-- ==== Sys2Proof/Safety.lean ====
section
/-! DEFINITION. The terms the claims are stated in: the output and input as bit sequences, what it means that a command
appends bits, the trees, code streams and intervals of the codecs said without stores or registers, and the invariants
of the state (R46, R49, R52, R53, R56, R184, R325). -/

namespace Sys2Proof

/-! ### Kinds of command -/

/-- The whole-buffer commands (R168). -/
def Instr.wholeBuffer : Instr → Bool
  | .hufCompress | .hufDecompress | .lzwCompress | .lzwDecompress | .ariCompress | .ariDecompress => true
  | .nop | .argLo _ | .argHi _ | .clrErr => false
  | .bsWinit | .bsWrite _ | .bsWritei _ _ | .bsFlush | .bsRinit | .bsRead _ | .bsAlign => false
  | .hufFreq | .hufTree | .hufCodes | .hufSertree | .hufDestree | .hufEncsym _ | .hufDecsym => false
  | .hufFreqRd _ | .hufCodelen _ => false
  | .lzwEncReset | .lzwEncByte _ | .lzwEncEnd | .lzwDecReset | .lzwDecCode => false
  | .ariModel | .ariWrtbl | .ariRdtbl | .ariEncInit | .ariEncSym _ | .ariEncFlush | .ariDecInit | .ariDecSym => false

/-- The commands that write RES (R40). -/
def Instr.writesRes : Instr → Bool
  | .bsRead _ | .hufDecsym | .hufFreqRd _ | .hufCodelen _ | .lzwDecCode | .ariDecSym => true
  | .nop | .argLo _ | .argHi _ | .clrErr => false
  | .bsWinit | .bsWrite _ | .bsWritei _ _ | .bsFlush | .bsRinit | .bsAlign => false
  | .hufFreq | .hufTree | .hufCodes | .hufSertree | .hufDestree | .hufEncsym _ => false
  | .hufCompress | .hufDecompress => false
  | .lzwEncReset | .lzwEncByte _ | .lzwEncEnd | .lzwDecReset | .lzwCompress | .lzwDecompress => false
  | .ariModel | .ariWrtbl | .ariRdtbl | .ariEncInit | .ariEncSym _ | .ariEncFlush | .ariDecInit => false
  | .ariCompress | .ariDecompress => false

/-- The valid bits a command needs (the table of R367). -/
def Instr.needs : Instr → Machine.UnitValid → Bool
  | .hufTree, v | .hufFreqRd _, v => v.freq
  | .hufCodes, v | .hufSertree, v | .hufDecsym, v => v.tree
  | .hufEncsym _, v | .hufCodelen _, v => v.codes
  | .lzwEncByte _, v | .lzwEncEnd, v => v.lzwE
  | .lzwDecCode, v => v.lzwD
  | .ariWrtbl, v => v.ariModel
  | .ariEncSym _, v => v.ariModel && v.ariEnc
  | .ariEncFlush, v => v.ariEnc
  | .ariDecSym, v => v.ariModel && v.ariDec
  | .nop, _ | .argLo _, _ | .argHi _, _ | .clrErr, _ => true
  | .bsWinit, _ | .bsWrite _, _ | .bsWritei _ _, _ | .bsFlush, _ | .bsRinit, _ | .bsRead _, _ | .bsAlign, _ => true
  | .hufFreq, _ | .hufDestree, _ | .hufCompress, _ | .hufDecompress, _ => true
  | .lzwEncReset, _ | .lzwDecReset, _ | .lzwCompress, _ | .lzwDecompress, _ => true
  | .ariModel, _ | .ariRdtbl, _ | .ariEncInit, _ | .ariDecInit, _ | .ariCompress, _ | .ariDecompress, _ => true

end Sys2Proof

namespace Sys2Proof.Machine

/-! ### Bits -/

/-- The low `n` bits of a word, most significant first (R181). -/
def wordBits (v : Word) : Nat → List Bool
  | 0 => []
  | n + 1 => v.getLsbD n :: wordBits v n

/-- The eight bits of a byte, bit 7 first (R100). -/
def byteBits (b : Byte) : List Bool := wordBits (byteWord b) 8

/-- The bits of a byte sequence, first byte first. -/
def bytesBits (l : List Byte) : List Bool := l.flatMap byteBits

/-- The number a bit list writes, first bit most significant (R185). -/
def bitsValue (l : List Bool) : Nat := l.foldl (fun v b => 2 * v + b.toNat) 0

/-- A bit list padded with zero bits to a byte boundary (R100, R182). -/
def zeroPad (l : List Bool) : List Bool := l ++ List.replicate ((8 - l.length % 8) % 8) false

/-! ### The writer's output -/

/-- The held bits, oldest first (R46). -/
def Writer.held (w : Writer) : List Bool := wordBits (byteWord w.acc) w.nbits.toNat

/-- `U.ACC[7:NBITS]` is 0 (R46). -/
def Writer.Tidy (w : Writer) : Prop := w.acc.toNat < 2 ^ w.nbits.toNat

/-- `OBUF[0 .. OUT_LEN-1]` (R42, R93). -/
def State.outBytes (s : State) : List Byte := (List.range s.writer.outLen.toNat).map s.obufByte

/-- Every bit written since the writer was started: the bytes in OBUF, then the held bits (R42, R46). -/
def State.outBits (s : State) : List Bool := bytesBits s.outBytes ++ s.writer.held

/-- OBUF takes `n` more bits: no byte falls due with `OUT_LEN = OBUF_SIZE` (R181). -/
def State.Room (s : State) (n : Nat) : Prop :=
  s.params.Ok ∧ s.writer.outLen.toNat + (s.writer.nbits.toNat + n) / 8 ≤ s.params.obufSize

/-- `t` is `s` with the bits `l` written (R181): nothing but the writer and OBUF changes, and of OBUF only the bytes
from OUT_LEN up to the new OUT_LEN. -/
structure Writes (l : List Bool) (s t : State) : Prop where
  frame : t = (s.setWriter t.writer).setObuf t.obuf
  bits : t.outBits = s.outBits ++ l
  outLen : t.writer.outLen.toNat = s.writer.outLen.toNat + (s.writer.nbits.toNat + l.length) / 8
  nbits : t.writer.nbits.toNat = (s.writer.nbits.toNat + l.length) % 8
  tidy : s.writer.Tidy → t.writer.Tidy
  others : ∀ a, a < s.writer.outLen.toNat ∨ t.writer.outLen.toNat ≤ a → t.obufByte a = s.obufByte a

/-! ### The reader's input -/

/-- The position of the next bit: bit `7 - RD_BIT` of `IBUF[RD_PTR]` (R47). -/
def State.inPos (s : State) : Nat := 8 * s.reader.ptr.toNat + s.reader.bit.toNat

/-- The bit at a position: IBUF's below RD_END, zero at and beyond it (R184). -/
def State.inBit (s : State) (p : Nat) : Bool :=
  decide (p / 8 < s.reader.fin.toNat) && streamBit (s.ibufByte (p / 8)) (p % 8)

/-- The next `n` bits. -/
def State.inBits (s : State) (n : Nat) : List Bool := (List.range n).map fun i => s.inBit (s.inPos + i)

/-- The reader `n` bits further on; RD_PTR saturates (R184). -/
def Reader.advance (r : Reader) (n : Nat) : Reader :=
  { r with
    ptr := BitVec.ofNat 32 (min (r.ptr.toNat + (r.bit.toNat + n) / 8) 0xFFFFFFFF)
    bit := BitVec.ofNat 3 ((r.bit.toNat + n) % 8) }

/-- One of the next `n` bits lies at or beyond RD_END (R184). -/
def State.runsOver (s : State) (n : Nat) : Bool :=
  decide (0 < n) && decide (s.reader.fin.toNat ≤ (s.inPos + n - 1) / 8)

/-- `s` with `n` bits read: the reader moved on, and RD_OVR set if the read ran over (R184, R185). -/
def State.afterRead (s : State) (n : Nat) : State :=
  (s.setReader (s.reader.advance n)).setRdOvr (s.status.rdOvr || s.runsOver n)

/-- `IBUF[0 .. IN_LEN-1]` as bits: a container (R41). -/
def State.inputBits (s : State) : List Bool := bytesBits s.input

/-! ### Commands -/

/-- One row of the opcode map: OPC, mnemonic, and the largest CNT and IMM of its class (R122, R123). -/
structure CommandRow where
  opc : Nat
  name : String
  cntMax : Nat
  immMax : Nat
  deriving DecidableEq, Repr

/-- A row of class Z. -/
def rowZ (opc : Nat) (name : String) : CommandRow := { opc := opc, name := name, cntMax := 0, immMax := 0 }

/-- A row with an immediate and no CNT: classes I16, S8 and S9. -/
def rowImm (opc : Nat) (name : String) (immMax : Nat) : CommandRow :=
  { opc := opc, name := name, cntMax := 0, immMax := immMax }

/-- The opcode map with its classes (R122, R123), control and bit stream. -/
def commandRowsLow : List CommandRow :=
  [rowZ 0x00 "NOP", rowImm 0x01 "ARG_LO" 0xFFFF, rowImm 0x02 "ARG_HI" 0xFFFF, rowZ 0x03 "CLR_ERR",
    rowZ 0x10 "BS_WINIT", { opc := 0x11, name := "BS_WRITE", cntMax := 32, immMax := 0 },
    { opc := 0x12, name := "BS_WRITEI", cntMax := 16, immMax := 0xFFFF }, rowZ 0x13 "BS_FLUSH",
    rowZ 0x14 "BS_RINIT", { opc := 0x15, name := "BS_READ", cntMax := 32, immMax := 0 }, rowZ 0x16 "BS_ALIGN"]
+--
Write out exactly the lines above between the line with "def State.runsOver (s" and the line with "### Commands -/", inclusive, and nothing beyond them.

Answer for this exercise:
def State.runsOver (s : State) (n : Nat) : Bool :=
  decide (0 < n) && decide (s.reader.fin.toNat ≤ (s.inPos + n - 1) / 8)

/-- `s` with `n` bits read: the reader moved on, and RD_OVR set if the read ran over (R184, R185). -/
def State.afterRead (s : State) (n : Nat) : State :=
  (s.setReader (s.reader.advance n)).setRdOvr (s.status.rdOvr || s.runsOver n)

/-- `IBUF[0 .. IN_LEN-1]` as bits: a container (R41). -/
def State.inputBits (s : State) : List Bool := bytesBits s.input

/-! ### Commands -/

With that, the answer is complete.